Melding rock and soul with jazz and experimentation, it is an album in which no two songs sound the same, yet all hit hard and retain the musical integrity that make the Constantines so unique.

 

Singer Bry Webb’s vocal melodies reach new heights on Tournament of Hearts, recalling the glory days of Motown and Stax. The guitars quickly veer between melody and noise. The rhythm section consistently lays down a low-end groove that makes speakers tremble. It is a record that finds the band sounding both confident and proud, reveling in a sound that no one else in the current roster of rock can attempt to mimic.

 

“We worked really hard on these songs,” lead guitarist Steve Lambke said. “We wrote bits and pieces of them on the road and then we all got together in the studio to try and make everything work. It was a long and sometimes trying process but I think in the end we were able to pull it off.”

 

One needs to look no further than the penultimate track on the record, “You Are a Conductor,” to see just how loose, yet precise, the Constantines have become on Tournament. It is an epic, ghostly song that sounds different from anything they have ever done before. Webb’s vocals hover and float above the mix as a solid bass line and light, open drumming attempt to contain the feelings of possibility and hope contained within the lyrics.

 

“That’s a song that I’m really proud of,” Lambke said. “We tried to create a sound that we had never been able to get before. We went for more of a room-mix, in the attempt to capture the electricity that’s in that song.”

 

However, sharply contrasting the quasi-pop that “You Are a Conductor” embodies are tracks such as “Lizaveta” and “Working Full-Time,” which rock harder and with more soulful power than the band ever have before. “Working Full-Time” has a Born to Run-era Springsteen-meets-present-day-Atlantic City feel to it, while the former is constructed in a style that would make Neil Young proud.

 

And, speaking of the evergreen rocker, the Constantines will be releasing a limited-to-1,000 12-inch LP featuring four Young covers.

 

“We were playing ‘Tonight’s The Night’ at the end of the last tour. And we just decided to go ahead, have some fun, and cut some of our favorite Neil songs. So we are teaming up with another band, Unintended. They’re doing a couple Gordon Lightfoot covers, and we’re just going to put it out on a small run and get it out there,” Lambke said.

 

As for the change in the band’s sound, Lambke believes that, in the long run, it’s for the better.

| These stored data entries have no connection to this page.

theorem putPart_within {p : Nat} {x : Option Part} (m_ : 32768 ||| w = w) (h : Within w u s) : Within w u (putPart s p x) :=
  Within.raw (s := s) h (.inr rfl) (.inr rfl) (.inr rfl) (.inr rfl) (.inr rfl) (.inr rfl) (.inr rfl) (.inr rfl) (.inr rfl) (.inr rfl) (.inr rfl) (.inr rfl) (.inr rfl) (.inr rfl) (.inr rfl) (.inl (bitIn m_ rfl)) (.inr rfl) (.inr rfl) (.inr rfl) (.inr rfl) (.inr rfl) (.inr rfl) (.inr rfl) (.inr rfl) (.inr rfl) (.inr rfl) (.inr rfl) (.inr rfl) (.inr rfl) (.inr rfl) (.inr rfl) (.inr rfl)

theorem modPart_within {p : Nat} {g : Part → Part} (m_ : 32768 ||| w = w) (h : Within w u s) : Within w u (modPart s p g) :=
  Within.raw (s := s) h (.inr rfl) (.inr rfl) (.inr rfl) (.inr rfl) (.inr rfl) (.inr rfl) (.inr rfl) (.inr rfl) (.inr rfl) (.inr rfl) (.inr rfl) (.inr rfl) (.inr rfl) (.inr rfl) (.inr rfl) (.inl (bitIn m_ rfl)) (.inr rfl) (.inr rfl) (.inr rfl) (.inr rfl) (.inr rfl) (.inr rfl) (.inr rfl) (.inr rfl) (.inr rfl) (.inr rfl) (.inr rfl) (.inr rfl) (.inr rfl) (.inr rfl) (.inr rfl) (.inr rfl)

theorem modMill_within {k : Nat} {g : Mill → Mill} (m_ : 1048576 ||| w = w) (h : Within w u s) : Within w u (modMill s k g) :=
  Within.raw (s := s) h (.inr rfl) (.inr rfl) (.inr rfl) (.inr rfl) (.inr rfl) (.inr rfl) (.inr rfl) (.inr rfl) (.inr rfl) (.inr rfl) (.inr rfl) (.inr rfl) (.inr rfl) (.inr rfl) (.inr rfl) (.inr rfl) (.inr rfl) (.inr rfl) (.inr rfl) (.inr rfl) (.inl (bitIn m_ rfl)) (.inr rfl) (.inr rfl) (.inr rfl) (.inr rfl) (.inr rfl) (.inr rfl) (.inr rfl) (.inr rfl) (.inr rfl) (.inr rfl) (.inr rfl)

theorem modLane_within {k : Nat} {g : Lane → Lane} (m_ : 2097152 ||| w = w) (h : Within w u s) : Within w u (modLane s k g) :=
  Within.raw (s := s) h (.inr rfl) (.inr rfl) (.inr rfl) (.inr rfl) (.inr rfl) (.inr rfl) (.inr rfl) (.inr rfl) (.inr rfl) (.inr rfl) (.inr rfl) (.inr rfl) (.inr rfl) (.inr rfl) (.inr rfl) (.inr rfl) (.inr rfl) (.inr rfl) (.inr rfl) (.inr rfl) (.inr rfl) (.inl (bitIn m_ rfl)) (.inr rfl) (.inr rfl) (.inr rfl) (.inr rfl) (.inr rfl) (.inr rfl) (.inr rfl) (.inr rfl) (.inr rfl) (.inr rfl)

theorem modLeat_within {g : Leat → Leat} (m_ : 4194304 ||| w = w) (h : Within w u s) : Within w u (modLeat s g) :=
  Within.raw (s := s) h (.inr rfl) (.inr rfl) (.inr rfl) (.inr rfl) (.inr rfl) (.inr rfl) (.inr rfl) (.inr rfl) (.inr rfl) (.inr rfl) (.inr rfl) (.inr rfl) (.inr rfl) (.inr rfl) (.inr rfl) (.inr rfl) (.inr rfl) (.inr rfl) (.inr rfl) (.inr rfl) (.inr rfl) (.inr rfl) (.inl (bitIn m_ rfl)) (.inr rfl) (.inr rfl) (.inr rfl) (.inr rfl) (.inr rfl) (.inr rfl) (.inr rfl) (.inr rfl) (.inr rfl)

theorem modPort_within {k : Nat} {g : Port → Port} (m_ : 4194304 ||| w = w) (h : Within w u s) : Within w u (modPort s k g) :=
  Within.raw (s := s) h (.inr rfl) (.inr rfl) (.inr rfl) (.inr rfl) (.inr rfl) (.inr rfl) (.inr rfl) (.inr rfl) (.inr rfl) (.inr rfl) (.inr rfl) (.inr rfl) (.inr rfl) (.inr rfl) (.inr rfl) (.inr rfl) (.inr rfl) (.inr rfl) (.inr rfl) (.inr rfl) (.inr rfl) (.inr rfl) (.inl (bitIn m_ rfl)) (.inr rfl) (.inr rfl) (.inr rfl) (.inr rfl) (.inr rfl) (.inr rfl) (.inr rfl) (.inr rfl) (.inr rfl)

theorem modSource_within {k : Nat} {g : Source → Source} (m_ : 33554432 ||| w = w) (h : Within w u s) : Within w u (modSource s k g) :=
  Within.raw (s := s) h (.inr rfl) (.inr rfl) (.inr rfl) (.inr rfl) (.inr rfl) (.inr rfl) (.inr rfl) (.inr rfl) (.inr rfl) (.inr rfl) (.inr rfl) (.inr rfl) (.inr rfl) (.inr rfl) (.inr rfl) (.inr rfl) (.inr rfl) (.inr rfl) (.inr rfl) (.inr rfl) (.inr rfl) (.inr rfl) (.inr rfl) (.inr rfl) (.inr rfl) (.inl (bitIn m_ rfl)) (.inr rfl) (.inr rfl) (.inr rfl) (.inr rfl) (.inr rfl) (.inr rfl)

theorem emit_within {o : Out} (m_ : 1 ||| w = w) (h : Within w u s) : Within w u (emit s o) :=
  Within.raw (s := s) h (.inl (bitIn m_ rfl)) (.inr rfl) (.inr rfl) (.inr rfl) (.inr rfl) (.inr rfl) (.inr rfl) (.inr rfl) (.inr rfl) (.inr rfl) (.inr rfl) (.inr rfl) (.inr rfl) (.inr rfl) (.inr rfl) (.inr rfl) (.inr rfl) (.inr rfl) (.inr rfl) (.inr rfl) (.inr rfl) (.inr rfl) (.inr rfl) (.inr rfl) (.inr rfl) (.inr rfl) (.inr rfl) (.inr rfl) (.inr rfl) (.inr rfl) (.inr rfl) (.inr rfl)

theorem bumpFree_within (m_ : 2 ||| w = w) (h : Within w u s) : Within w u (bumpFree s) :=
  Within.raw (s := s) h (.inr rfl) (.inl (bitIn m_ rfl)) (.inr rfl) (.inr rfl) (.inr rfl) (.inr rfl) (.inr rfl) (.inr rfl) (.inr rfl) (.inr rfl) (.inr rfl) (.inr rfl) (.inr rfl) (.inr rfl) (.inr rfl) (.inr rfl) (.inr rfl) (.inr rfl) (.inr rfl) (.inr rfl) (.inr rfl) (.inr rfl) (.inr rfl) (.inr rfl) (.inr rfl) (.inr rfl) (.inr rfl) (.inr rfl) (.inr rfl) (.inr rfl) (.inr rfl) (.inr rfl)

theorem setCells_within {k v : Nat} (m_ : 8 ||| w = w) (h : Within w u s) : Within w u (setCells s k v) :=
  Within.raw (s := s) h (.inr rfl) (.inr rfl) (.inr rfl) (.inl (bitIn m_ rfl)) (.inr rfl) (.inr rfl) (.inr rfl) (.inr rfl) (.inr rfl) (.inr rfl) (.inr rfl) (.inr rfl) (.inr rfl) (.inr rfl) (.inr rfl) (.inr rfl) (.inr rfl) (.inr rfl) (.inr rfl) (.inr rfl) (.inr rfl) (.inr rfl) (.inr rfl) (.inr rfl) (.inr rfl) (.inr rfl) (.inr rfl) (.inr rfl) (.inr rfl) (.inr rfl) (.inr rfl) (.inr rfl)

theorem regSet_within {off : Nat} {v : Word} (m_ : 4 ||| w = w) (h : Within w u s) : Within w u (regSet s off v) :=
  Within.raw (s := s) h (.inr rfl) (.inr rfl) (.inl (bitIn m_ rfl)) (.inr rfl) (.inr rfl) (.inr rfl) (.inr rfl) (.inr rfl) (.inr rfl) (.inr rfl) (.inr rfl) (.inr rfl) (.inr rfl) (.inr rfl) (.inr rfl) (.inr rfl) (.inr rfl) (.inr rfl) (.inr rfl) (.inr rfl) (.inr rfl) (.inr rfl) (.inr rfl) (.inr rfl) (.inr rfl) (.inr rfl) (.inr rfl) (.inr rfl) (.inr rfl) (.inr rfl) (.inr rfl) (.inr rfl)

“It’s not like most of our songs don’t still rock; they do. But, you know, we’re all influenced by different things. So yeah, there is some Motown in there. And yeah, there is some Neil Young. And it just came out when we were recording. But I think that what we eventually ended up with was a record that is going to be able to stand on its own in five, ten years and not sound dated or contrived,” he said.

 

It turns out that the band, in sticking to its guns, was right. Tournament of Hearts is possibly the most distinct, passionate rock record of the almost-finished year. It is a record that finds the band that created it at the top of its game. And the Constantines have never sounded better. Their music has become a soundtrack for the daily urban decay/renewal that goes on all around us. On Tournament they top themselves, sounding powerful yet at the same time, vulnerable and aware.

 

“We all went through a lot this past year,” Lambke said. “And it came out in the recording and ended up on the record. We just wanted this record to be able to stand on its own, and I hope that it does.”

 

The Constantines’ Tournament of Hearts will be released on Oct. 11 and the band will be playing at Berbati’s with the Hold Steady on Oct. 16.